You could have a script to attach the sample info from the input VCF to the tab output. As an alternative, you could output VEP in VCF format and parse the file with bcftools split-vep. This plugin converts from vcf to tab with the option to print selected values in the same line.
Thanks for the tip dglemos. The plugin https://samtools.github.io/bcftools/howtos/plugin.split-vep.html works well.
Hi, Another issue came up recently similar to the one mentioned above.
When I use
--plugin dbNSFP,./dbNSFP4.gz,GDI,GO_biological_process,GTEx_V8_eQTL_gene,GTEx_V8_eQTL_tissue
to extract few columns from the dbNSFP database, the generated columns (GDI,GO_biological_process,GTEx_V8_eQTL_gene,GTEx_V8_eQTL_tissue) in the extracted tab output file, all the rows contain "invalid_value" text with no actual numerical value or gene name/tissue expression texts.
Hi @AppWick-hub,
The dbNSFP file name dbNSFP4.gz
does not include the version. Which dbNSFP version are you using?
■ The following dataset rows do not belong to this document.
/-- R228, R229, R230, R232: MLD, MLDW, MLDC and MTAGQ, at a location that the checks of R227 let through, send the request of their form for the bytes of their
size and hold their slot for its reply; the location is a plus the displacement (R227). In a facet without lockstep (R388). Under null-skip with a null in
b they do nothing but consume. -/
def DeviceLoads : Prop :=
  ∀ (w : MForm) (s : State) (t : Tile) (a a' : Act) (x : Word) (pa : Nat) (leaf : Word),
    Issues s t a → Passes s t a w.head [w.a, w.b] w.d.outPort → s.rdScalar t a w.a = .ok (x, a') → s.locked t a.facet = false →
    let l := x + w.disp.signExtend 64
    let n := w.size.bytes
    let asks (i : Instr) (form : Nat) (truth : Bool) : Prop :=
      (s.nullData t a w = true → Retires i s t (a.consumeAll [w.a, w.b]) 0) ∧
      (s.nullData t a w = false → s.elemWhere t a.facet l n form = .here pa leaf →
        WaitsForReply i s t a a' form l pa n w.scope w.d (a.writeMask w.head) truth)
    asks (.mld w) 0 false ∧ asks (.mldw w) 2 false ∧ asks (.mtagq w) 7 true ∧ (a.stores.length < 16 → asks (.mldc w) 3 false)

/-- R233: MATOM and MCAS send a read-modify-write request for the word or half word at the value of a, with the values of b and c as operands, and hold their
slot for its reply. -/
def DeviceAtomics : Prop :=
  ∀ (w : RForm) (s : State) (t : Tile) (a a' : Act) (x y z : Word) (pa : Nat) (leaf : Word),
    Issues s t a → Passes s t a w.head [w.a, w.b, w.c] w.d.outPort → rd3 a (s.rdScalar t) w.a w.b w.c = .ok (x, y, z, a') →
    s.locked t a.facet = false → a.stores.length < 16 →
    let n := if fld w.fn 4 2 = 2 then 4 else 8
    let form := if bit w.fn 9 then 9 else 8
    let sc := Scope.ofBits (BitVec.ofNat 3 (fld w.fn 6 3))
    s.elemWhere t a.facet x n form = .here pa leaf →
    let asks (i : Instr) (cas : Bool) : Prop := ∃ s' q, exec i s = .next s' ∧
      (s'.el t).act = some { a' with stalled := 0, wait := .reply q.id w.d 0xFFFF false } ∧ q ∈ s'.reqs ∧ q.stage = .travelling ∧
      AsksFor q t a form x pa n sc ∧ q.cas = cas ∧ q.op = fld w.fn 0 4 ∧ q.data = y.toNat % 2 ^ (8 * n) ∧ q.data2 = z.toNat % 2 ^ (8 * n) ∧
      RequestFrame s s' t
    asks (.matom w) false ∧ asks (.mcas w) true

/-- The instructions that ask a home and wait. -/
def Obligations.DeviceAsks : Prop := DeviceLoads ∧ DeviceAtomics

/-- R228, R232: MST, MSTF, MSTX and MTAGE put one request into the store commit buffer and retire: nothing leaves the element, and no byte changes, before the
commit. The data is the value of b, or a vector for 64 bytes. Under null-skip with a null in b nothing is stored (R234). -/
def DeviceStores : Prop :=
  ∀ (w : MForm) (s : State) (t : Tile) (a a1 a2 : Act) (x : Word) (y pa : Nat) (leaf : Word),
    Issues s t a → Passes s t a w.head [w.a, w.b] w.d.outPort → s.rdScalar t a w.a = .ok (x, a1) → s.rdStoreData t a1 w = .ok (y, a2) →
    a.stores.length < 16 →
    let l := x + w.disp.signExtend 64
    let n := w.size.bytes
    let buffers (i : Instr) (form : Nat) : Prop :=
      (s.nullData t a w = true → Retires i s t (a.consumeAll [w.a, w.b]) 0) ∧
      (s.nullData t a w = false → s.elemWhere t a.facet l n form = .here pa leaf → ∃ s' q, exec i s = .next s' ∧
        (s'.el t).act = some { a2 with stores := a.stores ++ [.dev q], reqs := a.reqs ++ [q.id], pc := a.pc + 1, stalled := 0, busy := 0 } ∧
        AsksFor q t a form l pa n w.scope ∧ q.data = y ∧ q.stage = .queued ∧ s'.mem = s.mem ∧ s'.reqs = s.reqs ∧
        (∀ u : Tile, u.key ≠ t.key → s'.el u = s.el u) ∧ { s'.el t with act := none } = { s.el t with act := none })
    buffers (.mst w) 1 ∧ buffers (.mstf w) 4 ∧ buffers (.mstx w) 5 ∧ buffers (.mtage w) 6

/-- R227, R232: TLD reads the area of the paired MT in 2 issue cycles, with the requester's own earlier stores over it, and waits while another requester has the
bank (R208); TST buffers a store to it. The offset is aligned and ends within the area. Under null-skip with a null in b neither does anything
but consume (R234). -/
def PairAccess : Prop :=
  ∀ (w : MForm) (s : State) (t : Tile) (a a1 a2 : Act) (x : Word) (y : Nat) (m : MtMode),
    Issues s t a → Passes s t a w.head [w.a, w.b] w.d.outPort → s.rdScalar t a w.a = .ok (x, a1) → s.mtMode t.pair a.facet = some m →
    let off := x + w.disp.signExtend 64
    let n := w.size.bytes
    let pa := mtBase t.pair + 8 * m.mbase + off.toNat
    (s.nullData t a w = true → ∀ mk ∈ [Instr.tld, .tst], Retires (mk w) s t (a.consumeAll [w.a, w.b]) 0) ∧
    (s.nullData t a w = false → off.toNat % n = 0 → off.toNat + n ≤ 8 * m.msize → m.mbase + m.msize ≤ 0x20000 →
    let q := s.newReq t a 0 off pa n .act pairLeaf
    let bank := accessOf q.words
    let seen := s.viewBytes q (overlayOf (s.ownQueued t true ++ a.devEnts) pa n)
    (bank.all (s.turns.free (portTurn t 255)) = true → s.mem.bad = [] → ∀ r : Act,
      a1.deliverLoad w.d (a.writeMask w.head) (ofBytes (seen.map (·.1))) (seen.any (·.2)) off = .ok r → Retires (.tld w) s t r 1) ∧
    (bank.all (s.turns.free (portTurn t 255)) = false → Becomes (.tld w) s t { a with stalled := 0 }) ∧
    (bank.all (s.turns.free (portTurn t 255)) = true → s.mem.bad = [] → s.reqs = [] → a.stores = [] → (∀ d, (s.die d).bw = []) →
      (List.range n).all (fun i => !s.mem.isPoison (pa + i)) = true → n ≤ 8 → ∀ g, w.d = .g g →
      Retires (.tld w) s t (a1.wg g (BitVec.ofNat 64 (ofBytes ((List.range n).map fun i => s.mem.byte (pa + i))))) 1) ∧
    (s.rdStoreData t a1 w = .ok (y, a2) → a.stores.length < 16 → ∃ s' q, exec (.tst w) s = .next s' ∧
      (s'.el t).act = some { a2 with stores := a.stores ++ [.dev q], reqs := a.reqs ++ [q.id], pc := a.pc + 1, stalled := 0, busy := 0 } ∧
      AsksFor q t a 1 off pa n .act ∧ q.data = y ∧ q.pairPath = true ∧ s'.mem = s.mem ∧ s'.reqs = s.reqs))

/-- The buffered stores to device memory, and the accesses over the pair path.
Where this goes beyond the words of the rules it rests on the model's readings and choices of log 65. -/
def Obligations.DeviceStoresAndPair : Prop := DeviceStores ∧ PairAccess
Did you check if your dbNSFP file contains the columns: GDI, GO_biological_process, GTEx_V8_eQTL_gene, GTEx_V8_eQTL_tissue
Hi, The dbNSFP file name is dbNSFP4.7a_grch37.gz. In dbNSFP4.7a.readme.txt, the column names GDI, GO_biological_process, GTEx_V8_eQTL_gene, GTEx_V8_eQTL_tissue are there. Also the generated .table file contains these columns. Surprisingly, there is a warning while generating the .table file which is : _the following columns were not found in file header: GDI, GO_biologicalprocess.
Can you send all the commands you run to generate the files?
Sure. Following are the commands I used:
./vep \
--offline --format vcf --assembly GRCh37 \
--dir_cache /*/*/ \
--force_overwrite \
--everything --per_gene --species homo_sapiens \
--fork 40 \
--dir_plugins /*/*/ \
--plugin pLI,file=./pLI_values.txt \
--plugin dbNSFP,./dbNSFP4.7a_grch37.gz,GDI,GO_biological_process,GTEx_V8_eQTL_gene,GTEx_V8_eQTL_tissue \
-i ./*.vcf \
--tab --fields "Location,Allele,SYMBOL,Consequence,GDI,GO_biological_process,GTEx_V8_eQTL_gene,GTEx_V8_eQTL_tissue" -o stdout | \
filter_vep --filter "MAX_AF < 0.01 on not MAX_AF" \
-o ./*.table
Thanks.
Which commands did you run to prepare the file dbNSFP4.7a_grch37.gz
?
As highlighted here: https://github.com/Ensembl/VEP_plugins/blob/release/111/dbNSFP.pm, when I tried to download the dbNSFP4.7a.zip file using the following command:
wget ftp://dbnsfp:dbnsfp@dbnsfp.softgenetics.com/dbNSFP4.7a.zip
it failed due to some connection issue. So I used:
wget https://dbnsfp.s3.amazonaws.com/dbNSFP4.7a.zip
as mentioned here: https://sites.google.com/site/jpopgen/dbNSFP. And then I just followed the remaining steps as mentioned here: https://github.com/Ensembl/VEP_plugins/blob/release/111/dbNSFP.pm.
Can you send the first lines of your dbSNFP file?
Surprisingly, there is a warning while generating the .table file which is : the following columns were not found in file header: GDI, GO_biological_process.
Which command did you run to generate that file? Could you please send the command and the full warning message?
I cannot see the GDI
and GO_biological_process
in your header but it's difficult to find the header names in the screenshot. Can you paste the header line here?
Can you please double-check the file you downloaded has these two columns?
For GTEx_V8_eQTL_gene
and GTEx_V8_eQTL_tissue
if there is no value then the column has .
this means VEP will attach .
to your variant.
Please paste the VEP output here.
I am trying to generate a data frame (in .table format) from a VEP annotated multi sample vcf file. I am using the following code:
Using this, I am able to generate a .table file, that contains the desired output with some exceptions. These are as follow:
Is it possible to add sample specific GT, AD, DP, GQ information to this file?
There are some columns, such as Position in "cDNA,Amino acid change,Codon change" are returning with missing values, even though they have annotations in the VEP annotated vcf file (in CSQ field).